Node platform and operating system:

  • The root admin node OS upgrade creates manual distributions at the same time.
  • An issue with the OS artifact snapshot collector is fixed.
  • Pod crash looping due to SDS server start failure is fixed.
  • An issue with VM creation failure due to physical node BIOS without KVM enabled is fixed.
  • A problem with servers getting stuck in a BMC certificate generation loop, resulting in provisioning failures during bootstrap, is fixed.
  • A problem with an organization upgrade failure is fixed.

Object storage:

  • An issue with the ObjectStorageSite CR status not updating is fixed.
  • An issue with exceeding the object storage user tenant quota is fixed.
  • An issue with the object storage system failure after a VM reboot is fixed.

Ticketing system:

  • An issue with insufficient log storage causing intermittent outages is fixed.
  • Removed unused user and group objects.

Upgrade:

  • Google Distributed Cloud Virtual for Bare Metal user cluster overrides are applied to other versions of Google Distributed Cloud Virtual for Bare Metal.
  • A lock is acquired before restarting the firewall when upgrading.
  • Override the predicates for the remote node upgrade task in the watch NodeUpgrade context.
  • The system cluster upgrade cannot start issue due to annotations not being updated is fixed.
  • A problem with the kube-state-metrics Helm chart RBAC missing permissions is fixed.
  • The problem with the org admin cluster upgrade taking a long time is fixed.
  • An issue with a missing web-tls cert is fixed.
  • The Upgrade Admin predefined role has permissions to upgrade nodes, file and block storage, and HSM.
  • A problem with the tenant org upgrade failing during artifact distribution is fixed.
  • A problem with IOs not able to skip the preflight check during an org upgrade is fixed.
  • A problem with an unhealthy tenant org after root upgrade is fixed.
  • A problem with an org upgrade stuck at VM image distribution is fixed.

User interface:

  • The Create button is disabled in the Console when a create operation is in progress for projects, clusters, and VMs.
  • An issue with buttons not displaying after navigating from another page is fixed.
  • The autofocus is fixed on the cluster creation page.
  • An error message is shown when a service instance creation or deletion fails.
  • A problem with not being able to manage alert rule groups that are based on logs in the UI is fixed.

Virtual machines:

  • You can launch a VM with a larger memory footprint up to 500GB. Previously large VMs might hit hypervisor level of out-of-memory errors which led to VM crashes.
  • A problem with removing a GPU VM node which leaves the GPU card in a lingering MIG enabled state is fixed.
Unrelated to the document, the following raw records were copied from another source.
-- ==== Sys2Proof/Machine/Power.lean ====
section
/-!
DEFINITION. Machine/Power.lean: the power domains (R526 to R531, R534, R535).
-/

namespace Sys2Proof.Machine

/-! ### What lies in a domain (R526) -/

/-- The field that a register key names, if there is one. -/
def keyFld (k : Nat) : Option Fld := (fieldsOf (k / 65536 / 32 / 4096)).find? fun f => f.id == k / 65536

/-- The domain of unit `u` of a block. -/
def blockDomain (blk u : Nat) : Nat :=
  if blk = 0xFF then pageDomain u
  else if blk = 0x14 then 34 + u
  else if 0x20 ≤ blk ∧ blk ≤ 0x23 then 32
  else if blk = 0x24 then 33
  else if blk = 0x30 ∨ blk = 0x31 ∨ blk = 0x35 then u
  else if blk = 0x32 then u / 16
  else if blk = 0x33 then u / 4
  else if blk = 0x34 then u / 8
  else 98

/-- The register field with this key lies in domain `d`. -/
def keyIn (d k : Nat) : Bool :=
  match keyFld k with
  | some f => blockDomain f.blk (k % 65536 / max 1 f.cnt) == d
  | none => false

/-- The domain of a table. -/
def tabDomain (t : Nat) : Nat :=
  if t < 128 then t / 4 else if t < 384 then (t - 128) / 8 else if t < 392 then 32 else if 400 ≤ t ∧ t < 464 then 34 + (t - 400) else 98

/-- The lanes of a Facet's or a quad's domain. -/
def domLanes (d : Nat) : List Nat :=
  if d < 32 then (List.range 8).map (8 * d + ·) else if 34 ≤ d ∧ d < 98 then (List.range 4).map (4 * (d - 34) + ·) else []

/-- A list of units without those of domain `d`. -/
def dropUnits {α : Type} (l : List (Nat × α)) (dom : Nat → Nat) (d : Nat) : List (Nat × α) := l.filter fun p => dom p.1 != d

/-- The chip with nothing kept in domain `d` (R527): every register and unit of it stands as after reset. -/
def Chip.lose (c : Chip) (d : Nat) : Chip :=
  let quadDom := fun q => 34 + q
  let all := fun (n : Nat) (_ : Nat) => n
  { c with
    regs := c.regs.filter fun p => !keyIn d p.1
    acts := c.acts.filter fun p => !keyIn d p.1
    dirty := c.dirty.filter fun k => !keyIn d k
    pages := dropUnits c.pages pageDomain d
    latch := dropUnits c.latch (fun k => pageDomain (k / 2 / 4096)) d
    dir := dropUnits c.dir (· / 8192) d
    store := dropUnits c.store id d
    win := dropUnits c.win (· / 32) d
    tab := dropUnits c.tab tabDomain d
    apg := dropUnits c.apg (· / 4) d
    eng := dropUnits c.eng (· / 16) d
    lout := dropUnits c.lout (· / 8) d
    grp := dropUnits c.grp (all 32) d
    ballClaim := c.ballClaim.filter fun p => !decide (p.2 ≠ 0 ∧ (p.2 - 1) / 64 = d)
    drv := dropUnits c.drv (all 32) d
    node := dropUnits c.node (all 32) d
    loupe := if d = 32 then {} else c.loupe
    crown := dropUnits c.crown (all 33) d
    bank := dropUnits c.bank (all 32) d
    sense := dropUnits c.sense (all 32) d
    lphy := dropUnits c.lphy (fun l => if l < 256 then l / 8 else 98) d
    cmpl := dropUnits c.cmpl (· / 8) d
    cmp := dropUnits c.cmp id d
    isl := dropUnits c.isl id d
    sbank := dropUnits c.sbank (· / 4) d
    quad := dropUnits c.quad quadDom d }

/-- The memories with nothing kept in domain `d` (R48, R255, R527). -/
def Mem.lose (m : Mem) (d : Nat) : Mem :=
  { m with
    winB := m.winB.filter fun c => !decide (facetBase d ≤ c.1 ∧ c.1 < facetBase (d + 1) ∧ d < 32)
    af := m.af.filter fun c => !decide ((d = 32 ∧ (c.1 < 0x400000 ∨ 0x800000 ≤ c.1)) ∨ (d = 33 ∧ 0x400000 ≤ c.1 ∧ c.1 < 0x800000)) }

/-! ### Gating and restoring (R527 to R531) -/

/-- The record of a transition (R531): domain, old and new state, result. -/
def State.domRec (s : State) (d old new res code : Nat) : State := s.jrn 0x0E 0 code [.word d, .word old, .word new, .word res]

/-- RESULT of a domain's request, shown while it is the last request. -/
def State.pwrResult (s : State) (d res : Nat) : State :=
  if s.rd PWR_STAT.DOM 0 = d then s.wr PWR_STAT.RESULT 0 res else s

/-- The island's clock stops: its loop must lock again (R97, R527). -/
def State.clockOff (s : State) (d : Nat) : State :=
  if d ≤ 32 then (s.wrI FCT_CLK_STAT.FLL_LOCK AF_CLK_STAT.FLL_LOCK d 0).modIsl d fun x => { x with back := none } else s

/-- Domain `d` is gated into state `st`: nothing is kept in OFF. -/
def State.gate (s : State) (d st : Nat) : State :=
  let s1 := s.setDom d { st := st, target := st }
  let s2 := if 34 ≤ d ∧ d < 98 then s1.settleQuad (d - 34) else s1
  let s3 : State := if st = 3 then { s2 with chip := s2.chip.lose d, mem := s2.mem.lose d } else s2
  let s4 := s3.clockOff d
  if d < 32 then s4.settleRail (railOf d) else s4

/-- A forced power-down stops what runs in the domain (R530). -/
def State.powerStop (s : State) (d : Nat) : State :=
  if d < 32 then
    (List.range 16).foldl (fun t k => if t.engBusy (16 * d + k) then t.stopped (16 * d + k) 7 t.epoch else t) s
  else if d = 33 then
    (List.range 8).foldl (fun t k => if t.crownBusy k then t.crownStopped k (t.rd CROWN_STAT.STOP_CAUSE k) else t) s
  else s

/-- The lanes of the domain go DARK (R321, R529). -/
def State.lanesOff (s : State) (d : Nat) : State := (domLanes d).foldl (fun t l => t.laneDark l 1) s

/-- The lanes of the domain may leave DARK. -/
def State.lanesOn (s : State) (d : Nat) : State := (domLanes d).foldl (fun t l => t.laneWake l) s

/-! ### Requests (R528 to R531) -/

/-- R527 forbids the request: the AF leaves ON only without the Crown, and the Crown comes ON only with the AF. -/
def State.pwrDepend (s : State) (d target : Nat) : Bool :=
  (d == 32 && target != 0 && (s.dom 33).st == 0) || (d == 33 && target == 0 && (s.dom 32).st != 0)

/-- The conditions of R528 that refuse a request to leave ON. -/
def State.pwrRefused (s : State) (d : Nat) (force : Bool) : Bool :=
  if d = 32 then (List.range 64).any fun c => s.drvState c != 0
  else if force then false
  else if d < 32 then s.facetBusy d
  else if d = 33 then (List.range 8).any s.crownBusy
  else (List.range 4).any fun k => s.laneState (4 * (d - 34) + k) == 5

/-- Quiescence of domain `d` toward `target` starts (R528, R529). -/
def State.quiesce (s : State) (d target : Nat) : State :=
  let s1 := s.modDom d fun x => { x with quiesceFrom := some s.tb, target := target }
  let s2 := ((s1.rflDomain d false).calDomain d).lanesOff d
  s2.wr PWR_STAT.BUSY 0 1

/-- A forced request gates the domain at once (R530). -/
def State.forceOff (s : State) (d target : Nat) : State :=
  let s1 := (((s.powerStop d).rflDomain d true).calDomain d).lanesOff d
  (((s1.gate d target).raise pgPwr 3).inc PWR_CNT.FORCED_COUNT 0).pwrResult d 5 |>.domRec d 0 target 5 0x150C

/-- A request to ON of a domain that is not ON. -/
def State.restore (s : State) (d : Nat) : State :=
  s.modDom d fun x => { x with target := 0, restoreFrom := some s.tb, deferredAt := none }

/-- A request without anything left to do ends, cancelling a deferred one (R529). -/
def State.pwrIdle (s : State) (d : Nat) : State :=
  if (s.dom d).deferredAt.isSome then (s.modDom d fun x => { x with deferredAt := none }).pwrResult d 4
  else s.pwrResult d 1

/-- A domain outside ON moves to another state outside ON. -/
def State.regate (s : State) (d target : Nat) : State :=
  (((s.gate d target).pwrResult d 1).raise pgPwr 0).domRec d (s.dom d).st target 1 0x1509

/-- An accepted request (R528 to R531). -/
def State.pwrGo (s : State) (d target : Nat) (force : Bool) : State :=
  let s1 := (s.wr PWR_STAT.DOM 0 d).wr PWR_STAT.RESULT 0 0
  let st := (s.dom d).st
  if target = st ∧ (s.dom d).restoreFrom = none then s1.pwrIdle d
  else if st = 0 then
    let s2 := s1.modDom d fun x => { x with deferredAt := none }
    if force then s2.forceOff d target else s2.quiesce d target
  else if target = 0 then s1.restore d
  else s1.regate d target

/-- A write of PWR_REQ (R528, R534, R535). -/
def State.writePwrReq (s : State) (w : Wr) : State :=
  let v := w.val.toNat
  let d := bits v 0 7
  let target := bits v 28 2
  let go := bit v 31
  let leaves := go && decide (d ≤ 97) && (s.dom d).st == 0 && target != 0
  let codes := cause (decide (97 < d)) 0x0001 ++ cause (go && s.on PWR_STAT.BUSY 0) 0x0002 ++
    cause (leaves && s.pwrRefused d (bit v 30)) 0x0003 ++ cause (go && s.pwrDepend d target) 0x0004
  let t := s.write w pgPwr 0x040 codes fun s =>
    let s1 := ((s.wr PWR_REQ.FORCE 0 (bits v 30 1)).wr PWR_REQ.TARGET 0 target).wr PWR_REQ.DOM 0 d
    if go then s1.pwrGo d target (bit v 30) else s1
  if s.reaches w.req && s.ready pgPwr && worst (accessCodes w pgPwr ++ codes) == some 0x0003 then
    ((t.wr PWR_STAT.DOM 0 d).wr PWR_STAT.RESULT 0 3).raise pgPwr 2
  else t

/-- PWR_REQUEST (R528): a write of PWR_REQ with GO 1. -/
def execPwrRequest (w : Wr) (s : State) : Host.Outcome State Fault Refusal := chipMem s (s.writePwrReq (orBits w 0x80000000))

/-- PWR_QUIESCE_DONE (R529): the domain is quiescent within 2000 tk, and is gated. -/
def execPwrQuiesceDone (d : Fin 98) (s : State) : Host.Outcome State Fault Refusal :=
  chipMem s <|
    match (s.dom d.val).quiesceFrom with
    | some t =>
      if s.tb ≤ t + 2000 then
        let target := (s.dom d.val).target
        let s1 := ((s.gate d.val target).wr PWR_STAT.BUSY 0 0).pwrResult d.val 1
        (s1.raise pgPwr 0).domRec d.val 0 target 1 0x1509
      else s
    | none => s

/-- PWR_QUIESCE_TIMEOUT (R529): the domain stays ON and the request is deferred; a retry that fails is counted. -/
def execPwrQuiesceTimeout (d : Fin 98) (s : State) : Host.Outcome State Fault Refusal :=
  chipOnly s <|
    match (s.dom d.val).quiesceFrom with
    | some t =>
      if t + 2000 ≤ s.tb then
        let retry := (s.dom d.val).deferredAt.isSome
        let s1 := (s.modDom d.val fun x => { x with quiesceFrom := none, deferredAt := some s.tb }).wr PWR_STAT.BUSY 0 0
        let s2 := (s1.lanesOn d.val).pwrResult d.val 2
        if retry then s2.inc PWR_CNT.DEFER_COUNT 0 else s2.raise pgPwr 1
      else s
    | none => s

/-- PWR_RETRY (R529): 100 µs after the last try a deferred request is checked and quiesces again. -/
def execPwrRetry (d : Fin 98) (s : State) : Host.Outcome State Fault Refusal :=
  chipMem s <|
    match (s.dom d.val).deferredAt with
    | some t =>
      if t + 50000 ≤ s.tb ∧ (s.dom d.val).quiesceFrom = none ∧ s.on PWR_STAT.BUSY 0 = false then
        if s.pwrRefused d.val false || s.pwrDepend d.val (s.dom d.val).target then
          ((s.modDom d.val fun x => { x with deferredAt := none }).pwrResult d.val 3).raise pgPwr 2
        else s.quiesce d.val (s.dom d.val).target
      else s
    | none => s

/-- The time a domain takes back to ON (R527): from IDLE, RET, OFF. -/
def restoreTime (st : Nat) : Nat := if st = 1 then 500 else if st = 2 then 25000 else 250000

/-- PWR_RESTORE_DONE (R527, R531): the domain is ON; a quad acquires, lanes may leave DARK. R531 raises no event here. -/
def execPwrRestoreDone (d : Fin 98) (s : State) : Host.Outcome State Fault Refusal :=
  chipOnly s <|
    match (s.dom d.val).restoreFrom with
    | some t =>
      let old := (s.dom d.val).st
      if t + restoreTime old ≤ s.tb then
        let s1 := s.setDom d.val {}
        let s2 := if 34 ≤ d.val then s1.settleQuad (d.val - 34) else s1
        let s3 := if d.val < 32 then s2.settleRail (railOf d.val) else s2
        ((s3.lanesOn d.val).pwrResult d.val 1).domRec d.val old 0 1 0x150D
      else s
    | none => s

end Sys2Proof.Machine
end

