/-- The free balls that an engine's enabled slots name are claimed at the ARM (R130). -/
def State.claimShadow (s : State) (o : Owner) : State :=
  match o with
  | .eng e => (List.range 4).foldl (fun t b =>
      let v := s.markShadow e b
      if bit v 15 = false then t
      else if t.ballOwner (slotBall v) = 0 then (t.claimBall (slotBall v) e b).setBallTb (slotBall v) (s.tb + 1)
      else if t.ballOwner (slotBall v) = 1 + 4 * e + b then t.claimBall (slotBall v) e b
      else t) s
  | _ => s

/-- The engines whose ARM of this page cycle loses a ball to the owners `os` of an ARM accepted now (R130). -/
def State.armRivals (s : State) (os : List Owner) : List Nat :=
  os.flatMap fun o => match o with
    | .eng e => ((List.range 4).filter fun b =>
        bit (s.markShadow e b) 15 && s.outranks e (slotBall (s.markShadow e b))).map fun b =>
          (s.ballClaim (slotBall (s.markShadow e b)) - 1) / 4
    | _ => []

/-- The ARM of engine `e`'s page that was accepted in this page cycle is refused after all, with MARK_BALL_TAKEN (R56, R130). -/
def State.revokeArm (s : State) (e : Nat) : State :=
  let p := pgEng e
  if (s.pages p).waits = [] then s
  else
    let s1 := (List.range 16).foldl (fun t n =>
      if t.ballClaim n ≠ 0 ∧ t.ballTb n = t.tb + 1 ∧ pgEng ((t.ballClaim n - 1) / 4) = p then
        (t.setBallClaim n 0).setBallTb n 0
      else t) s
    let s2 := s1.modPages p fun x => { x with waits := [], pending := false }
    (s2.refuse p 0x0006).wr SHADOW_STAT.FAILED p 1

/-- An accepted ARM (R56, R58), which takes its balls from the higher engines of this page cycle (R130). -/
def State.commitArm (s : State) (p bsel : Nat) : State :=
  let os := s.dirtyOwners p
  let s := (s.armRivals os).foldl State.revokeArm s
  let ws := os.map fun o => let t := s.handTicks o bsel; (o, t.1, t.2, s.ownerCode o)
  let s1 := s.modPages p fun x => { x with waits := ws, pending := !ws.isEmpty, failed := none }
  os.foldl (fun t o => t.claimShadow o) s1

/-- A write of COMMIT (R56, R60): BSEL is written, ARM acts; a check of the block that fails sets FAILED. -/
def State.writeCommit (s : State) (p : Nat) (w : Wr) : State :=
  let v := w.val.toNat
  let bsel := bits v 4 2
  let codes := cause (bsel == 3) 0x0103 ++ (if bit v 0 then s.armPageCodes p bsel else [])
  let t := s.write w p 0x1C codes fun s =>
    let s1 := s.wr COMMIT.BSEL p bsel
    if bit v 0 then s1.commitArm p bsel else s1
  match worst (accessCodes w p ++ codes) with
  | some c => if s.reaches w.req && s.ready p && decide (c < 0x100) then t.wr SHADOW_STAT.FAILED p 1 else t
  | none => t

/-- COMMIT_ARM (R56): a write of COMMIT with ARM 1. -/
def execCommitArm (p : Fin 1024) (w : Wr) (s : State) : Host.Outcome State Fault Refusal :=
  chipOnly s (s.writeCommit p.val (orBits w 0x1))

/-! ### Hand-over (R57 to R59) -/

/-- A request of a table's bank by a commit handed over at `d` (R249, R299, R303, R386). -/
def State.askBank (s : State) (t d : Nat) : State :=
  let r := tabRegs t
  s.modTab t fun x => { x with told := false, commitFrom := if s.rd r.req r.i = s.tabActive t then none else some d }

/-- What the hand-over at `d` brings with it; `old` is the state before it. -/
def State.handEffects (s old : State) (o : Owner) (d : Nat) : State :=
  let was := fun (f : Fld) (i : Nat) => old.isDirty f i
  let differs := fun (f : Fld) (i : Nat) => old.changes f i
  match o with
  | .eng e =>
    let s1 := if differs ENG_WIN.BASE e || differs ENG_WIN.SIZE_M1 e then s.wr ENG_STAT.PROG_OK e 0 else s
    let s2 := (List.range 16).foldl (fun t n =>
      let c := t.ballOwner n
      let b := (c - 1) % 4
      if c ≠ 0 ∧ t.ballOut n = 0 ∧ (c - 1) / 4 = e ∧ ¬(bit (t.markShadow e b) 15 = true ∧ slotBall (t.markShadow e b) = n) then
        t.setBallOut n (d + 1)
      else t) s1
    if s2.engState e = 1 ∧ (was ENG_START.SRC e || was ENG_START.ENTRY e || was ENG_START_AT_LO.START_AT e ||
        was ENG_START_AT_HI.START_AT e) = true then
      ((s2.dropReqs e 0).unstage e d).startTrigger e
    else s2
  | .drv c =>
    if differs DAC_CFG.CLEAR_CODE c ∧ (s.drvState c = 1 ∨ s.drvState c = 4) then
      s.modDrv c fun x => { x with move := some (old.idleY c d, s.drvC c, d, s.rampT c) }
    else s
  | .pt g => if was PT_BANK.REQ_BANK g then s.askBank (tabPt g) d else s
  | .apg a => if was APG_CFG.REQ_BANK a then s.askBank (tabApg a) d else s
  | .lane l =>
    let s1 := if differs LANE_CFG.RX_POL l then s.clearEq l else s
    if was LANE_COMP_CTL.REQ_BANK l then s1.askBank (tabLane l) d else s1
  | .tpll => if was TPLL_BAND_CTL.REQ_BANK 0 then s.modTab tabTpll fun x => { x with told := false } else s
  | .qpll q => if was QPLL_BAND_CTL.REQ_BANK q then s.modTab (tabQuad q) fun x => { x with told := false } else s
  | .crown _ => s

/-- The recheck of an owner of page `p` fails with code `c` (R59). The rechecks of one commit make one refusal, whose code is the one
of highest rank (R562). -/
def State.recheckFails (s : State) (p c : Nat) : State :=
  match (s.pages p).failed with
  | none =>
    ((s.refuse p c).wr SHADOW_STAT.FAILED p 1).modPages p fun x => { x with failed := some (c, s.rd ERR_CODE.FIRST p == 0) }
  | some (c0, first) =>
    let m := (worst [c0, c]).getD c0
    let s1 := (s.wr ERR_CODE.LAST p m).wr SHADOW_STAT.FAILED p 1
    (if first then s1.wr ERR_CODE.FIRST p m else s1).modPages p fun x => { x with failed := some (m, first) }

/-- Owner `o` of page `p` reaches its snapshot for hand-over tick `d`; `code` is its state at the ARM (R57, R59). -/
def State.handOver (s : State) (p : Nat) (o : Owner) (d code : Nat) : State :=
  match worst ((if s.ownerCode o = code then [] else s.ownerChecks o) ++ s.ownerRefuses o) with
  | some c => s.recheckFails p c
  | none => ((s.ownerDirty o).foldl (fun t fi => t.takeShadow d fi) s).handEffects s o d

/-- The lagging values whose hand-over tick has come are dropped; a running slew is settled first (R76). -/
def State.pruneLags (s : State) : State :=
  if s.lags.any fun l => l.1 == TPLL_SLEW.SLEW_MAX.key 0 && decide (l.2.1 ≤ s.epoch) then
    let t := s.settleResidual
    t.setLags (t.lags.filter fun l => decide (s.epoch < l.2.1))
  else s.setLags (s.lags.filter fun l => decide (s.epoch < l.2.1))

/-- COMMIT_HANDOVER (R57 to R59): owner `n` of those that page `p` waits for reaches its snapshot tick. While the epoch does not
count there is no tick to wait for, and the hand-over takes place when the command comes (DESIGN CHOICE, log entry 40). -/
def execCommitHandover (p : Fin 1024) (n : Nat) (s : State) : Host.Outcome State Fault Refusal :=
  chipOnly s <|
    let s := s.pruneLags
    match (s.pages p.val).waits[n]? with
    | some (o, d, snap, code) =>
      if snap ≤ s.epoch ∨ s.counting = false then
        let t := s.handOver p.val o d code
        t.modPages p.val fun x => { x with waits := x.waits.eraseIdx n, lockedTo := max x.lockedTo (min snap s.epoch) }
      else s
    | none => s

end Sys2Proof.Machine
end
This issue prevented this card from being reused in a user cluster without manual reset.

Updated Canonical Ubuntu OS image version to 20230912 to apply the latest security patches and important updates. The following security vulnerabilities are fixed:


Clusters:

  • User cluster versioning (1.x.x-gdch-uc.x) is deprecated. In the user interface, PAs and AOs only see Kubernetes versions when creating or upgrading user clusters.

Database Service:

  • Existing database clusters won't be migrated forward from previous GDC versions. These database clusters will be automatically deleted after the GDC instance is upgraded to version 1.11.0.

    Before applying the release, confirm that there is no critical data that must be preserved. For data that must be preserved, preserve database clusters before an upgrade.